– Все это не имеет значения, – вмешалась Элиза. – Я теперь просто не смогу стать его женой.

– Думаете, он позволит вам разорвать помолвку? Вы не знаете Ливингстонов так, как знаю их я, – возразил Алекс. – Если Генри согласится вас отпустить, он признает, что совершил какой-то проступок. А его отец никогда не позволит ему это сделать. Уильяма Ливингстона больше бы устроила смерть сына, чем пятно на его репутации.

– Но что, если он не умрет? – воскликнула Элиза. – Что, если умрете вы? Он ведь тоже солдат и тоже умеет стрелять. Что, если он убьет вас? Я могу смириться с тем, что он избежит наказания за это нападение, но ваша смерть – с ней я смириться не смогу. Пожалуйста, Алекс!

Гамильтон взглянул на нее, и внезапно девушка оказалась в его объятиях. Алекс не знал, сделала ли она первый шаг, или это был он. Сбывалось все, чего он хотел, о чем так мечтал. Элиза все еще не была замужем. Она принадлежала – все еще могла принадлежать – ему.

Он обернулся к Стивену.

– Вышвырните Ливингстона отсюда. Если попытается вернуться, убейте его.

Когда они остались вдвоем, Алекс наконец произнес слова, которые так долго носил в себе:

– О, моя милая, какая это была пытка! Мысль о том, что вы могли стать его женой, просто невыносима. Я должен был все сказать раньше, но боялся, что недостоин вас.

– Мой дорогой, – сказала она, – не отчаивайтесь, я сама разорву помолвку. – Она положила голову ему на грудь. – И убегу. Вы найдете меня, и мы поженимся тайно. Уедем далеко-далеко и будем жить за границей Штатов. В повозке или под открытым небом – мне все равно. Все равно, пока вы рядом.

Он нежно приподнял ее лицо и посмотрел прямо в глаза. Об этом мгновении Гамильтон мечтал с тех самых пор, как увидел ее в простом домашнем платье на балу ее матери. Он так ждал этого, и вот, наконец, их губы встретились.

Пусть всего на миг, но Алекс почувствовал, как усталость и холод покидают его тело.

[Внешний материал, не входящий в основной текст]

-- ==== Sys2Proof/Proofs/SessionInvariants.lean ====
section
/-! What a session start leaves has the invariants (O33): a command that changes MODE to a session's has retired, so its rule has ended
well, and both rules of a session start leave the start's tables and registers but for the window INIT_DEC has read. -/

namespace Sys2Proof.Machine

/-- A command after which MODE is a different one, and not FAULTED, has retired (R110). -/
theorem retired_of_mode_changed {i : Instr} {s t : State} (h : exec i s = .next t) (hf : t.regs.mode ≠ .faulted)
    (hm : t.regs.mode ≠ s.regs.mode) : ∃ u, ruleOf i (takeCommand s) = .ok () u ∧ t = retire u := by
  rcases executeCommand_cases ((exec_eq i s).symm.trans h) with ⟨-, -, he⟩ | ⟨-, he⟩ | ⟨-, -, he⟩ | ⟨hl, -, -, he⟩
  · cases he; exact absurd rfl hm
  · cases he; exact absurd rfl hf
  · cases he; exact absurd rfl hf
  · cases hrun : ruleOf i (takeCommand s) with
    | ok a u => rw [hrun] at he; cases he; exact ⟨u, rfl, rfl⟩
    | error e u =>
      rw [hrun] at he
      cases e with
      | raise c => cases he; exact absurd rfl hf
      | wait =>
        cases he
        exact absurd (((ruleOf_ends i (takeCommand s)).of_error hrun).reached hl).controlKept.mode hm
      | stop f => cases he

/-- What a session start leaves of all that the invariants speak of (R119); the encoder's window and run where MODE is ENC. -/
structure SessionBegun (t : State) : Prop where
  tables : t.tables = sessionStartTables
  config : cfgValid t.regs.scfg = true
  valid : t.regs.tablesValid = true
  cost : t.regs.cost = 0#32
  range : t.regs.rcRange = 0x7FFFFFFF#31
  encoder : t.regs.mode = .enc → t.regs.rcBuffer = 0#31 ∧ t.regs.carry = false ∧ t.regs.ffrun = 0#32

theorem SessionBegun.retire {t : State} (h : SessionBegun t) : SessionBegun (retire t) :=
  ⟨h.tables, h.config, h.valid, h.cost, h.range, h.encoder⟩

/-- The invariants of a session that has just begun (R28, R155, R172, R200). -/
theorem SessionBegun.invariants {t : State} (h : SessionBegun t) :
    SessionOk t ∧ Memory.wf t.regs.scfg t.tables ∧ 2 ^ 23 ≤ t.regs.rcRange.toNat ∧ (t.regs.mode = .enc → CoderInv t.regs) := by
  refine ⟨sessionOk_start h.tables rfl h.config h.valid h.cost, ?_, ?_, fun hm => ?_⟩
  · rw [h.tables]
    exact memoryWf_start _
  · rw [h.range]
    decide
  · obtain ⟨hbuffer, hcarry, hrun⟩ := h.encoder hm
    exact coderInv_start hbuffer h.range hcarry hrun

/-- A rule that opens with SessionInit and goes on from a start with a valid CONFIG (R119). -/
theorem ends_sessionInit {s : State} {f : Cmd Unit} {Q : Unit → State → Prop}
    (hf : cfgValid s.regs.config = true → Ends f (sessionStarted s) Q fun _ _ => True) :
    Ends (sessionInit >>= fun _ => f) s Q fun _ _ => True := by
  refine Ends.bind (Q := fun _ t => cfgValid s.regs.config = true ∧ t = sessionStarted s) ?_ fun _ _ ⟨hc, ht⟩ => ht ▸ hf hc
  rcases sessionInit_cases s with ⟨-, h⟩ | ⟨-, -, h⟩ | ⟨hc, -, h⟩
  · rw [Ends, h]; trivial
  · rw [Ends, h]; trivial
  · exact ends_of_ok h ⟨hc, rfl⟩

/-- INIT_ENC's rule leaves the start and MODE (R117). -/
theorem initEnc_begins_session (s : State) : Ends (ruleOf .initEnc) s (fun _ t => SessionBegun t) fun _ _ => True :=
  ends_sessionInit fun hc => ends_modifyRegs ⟨rfl, hc, rfl, rfl, rfl, fun _ => ⟨rfl, rfl, rfl⟩⟩

/-- INIT_DEC's rule leaves the start, the bytes it has read, and MODE (R118). -/
theorem initDec_begins_session (s : State) : Ends (ruleOf .initDec) s (fun _ t => SessionBegun t) fun _ _ => True := by
  refine ends_sessionInit fun hc => Ends.bind ((ends_decPrime rfl).mono (fun _ _ h => h) fun _ _ _ => trivial) ?_
  rintro _ _ ⟨n1, n2, n3, n4, -, rfl⟩
  exact ends_modifyRegs ⟨rfl, hc, rfl, rfl, rfl, Mode.noConfusion⟩

/-- Settles O33: the command has retired, so the session has begun as its start leaves it. -/
theorem sessionStartMeetsInvariants : Obligations.SessionStartMeetsInvariants := by
  intro i s t hi hs h ht
  have hf : t.regs.mode ≠ .faulted := by rcases ht with ht | ht <;> simp [ht]
  have hm : t.regs.mode ≠ s.regs.mode := by rcases ht with ht | ht <;> rcases hs with hs | hs <;> simp [ht, hs]
  obtain ⟨u, hrun, rfl⟩ := retired_of_mode_changed h hf hm
  have hbegun : SessionBegun u := by
    rcases hi with rfl | rfl
    · exact (initEnc_begins_session _).of_ok hrun
    · exact (initDec_begins_session _).of_ok hrun
  exact hbegun.retire.invariants

end Sys2Proof.Machine
end

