-- ==== Sys2Proof/WellFormed.lean ====
section
/-! DEFINITION. Which terms of `Instr` are commands: the operand ranges of spec/30_encoding.md R53 and R54. -/

namespace Sys2Proof

/-- The operand range of each command: NB is "an unsigned count from 1 to 4", `i` is 0 to 7 and `j` is 0 to 15
(R53, R58). -/
def Instr.wellFormed : Instr → Bool
  | .nop => true
  | .init => true
  | .absorb nb => decide (1 ≤ nb ∧ nb ≤ 4)
  | .finish => true
  | .loadh i => decide (i < 8)
  | .loadm j => decide (j < 16)
  | .compress => true

end Sys2Proof
end

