-- ==== Sys2Proof/Tests/Slice0.lean ====
section
/-! SUPPORT. The model's own tests. Every expected value is written out from the spec: from the encodings of
spec/30_encoding.md, the examples of the rules, and the vectors of spec/95_test_vectors.md, named where they are used. The
last part shows, for every obligation with hypotheses, a concrete state and operands that meet all of them. -/

namespace Sys2Proof.Tests

open Sys2Proof Sys2Proof.Machine

/-! ### Well-formedness -/

theorem test_absorb_of_no_byte_is_refused : (Instr.absorb 0).wellFormed = false := by decide

theorem test_absorb_of_five_bytes_is_refused : (Instr.absorb 5).wellFormed = false := by decide

theorem test_loadh_of_word_eight_is_refused : (Instr.loadh 8).wellFormed = false := by decide

theorem test_loadm_of_word_sixteen_is_refused : (Instr.loadm 16).wellFormed = false := by decide

theorem test_boundary_operands_are_accepted :
    (Instr.absorb 1).wellFormed = true ∧ (Instr.absorb 4).wellFormed = true ∧ (Instr.loadh 7).wellFormed = true ∧
      (Instr.loadm 15).wellFormed = true := by decide

/-! ### Decoding: words written out from the patterns of R54 and the encodings of R58 -/

theorem test_decode_nop : decode 0b00000000000000000000000000000000#32 = .command .nop := by decide

theorem test_decode_init : decode 0b00000000000000000000000000000001#32 = .command .init := by decide

/-- The four words of `absorb NB`: 0x00000002, 0x00000102, 0x00000202, 0x00000302. -/
theorem test_decode_absorb :
    decode 0x00000002#32 = .command (.absorb 1) ∧ decode 0x00000102#32 = .command (.absorb 2) ∧
      decode 0x00000202#32 = .command (.absorb 3) ∧ decode 0x00000302#32 = .command (.absorb 4) := by decide

theorem test_decode_finish : decode 0b00000000000000000000000000000011#32 = .command .finish := by decide

/-- `loadh i` for i = 0, 5, 7, the index in bits 6:4. -/
theorem test_decode_loadh :
    decode 0b00000000000000000000000000000100#32 = .command (.loadh 0) ∧
      decode 0b00000000000000000000000001010100#32 = .command (.loadh 5) ∧
      decode 0b00000000000000000000000001110100#32 = .command (.loadh 7) := by decide

/-- `loadm j` for j = 0, 9, 15, the index in bits 7:4. -/
theorem test_decode_loadm :
    decode 0b00000000000000000000000000000101#32 = .command (.loadm 0) ∧
      decode 0b00000000000000000000000010010101#32 = .command (.loadm 9) ∧
      decode 0b00000000000000000000000011110101#32 = .command (.loadm 15) := by decide

theorem test_decode_compress : decode 0b00000000000000000000000000000110#32 = .command .compress := by decide

/-- The illegal words of V-ERR-1, each under its bullet of R56. -/
theorem test_illegal_words_are_rejected_by_name :
    decode 0x00000007#32 = .illegal .opcode ∧ decode 0x0000000F#32 = .illegal .opcode ∧
      decode 0x00000400#32 = .illegal .reservedBits ∧ decode 0x80000001#32 = .illegal .reservedBits ∧
      decode 0x00000011#32 = .illegal .index ∧ decode 0x00000084#32 = .illegal .index ∧
      decode 0x00000012#32 = .illegal .index ∧ decode 0x00000105#32 = .illegal .byteCount ∧
      decode 0x00000103#32 = .illegal .byteCount := by decide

Он целовал ее со всем пылом, и она таяла в его объятиях, отвечая на поцелуи с такой готовностью и нежностью, что Алекс был готов от счастья умереть на месте.

– Я буду рядом, Элиза, – сказал он охрипшим голосом. – Что бы ни случилось, я всегда буду рядом.

32. Лучшая из тетушек и лучшая из женщин

Резиденция Кокранов, Морристаун, штат Нью-Джерси

Апрель 1780 года


Последовавшая за этими событиями неделя выдалась очень напряженной.

Элизе удалось отложить свадьбу, сказавшись больной. Помогло то, что тетушка Гертруда была самой известной сиделкой во всей Континентальной армии, а дядя, хоть и отсутствующий, был личным врачом главнокомандующего. Ни у кого не возникло подозрений на ее счет, к тому же Элизу настолько потрясло случившееся, что она не могла встать с постели на следующее утро и несколько дней не выходила из комнаты. Девушка вздрагивала каждый раз, услышав громкий шум.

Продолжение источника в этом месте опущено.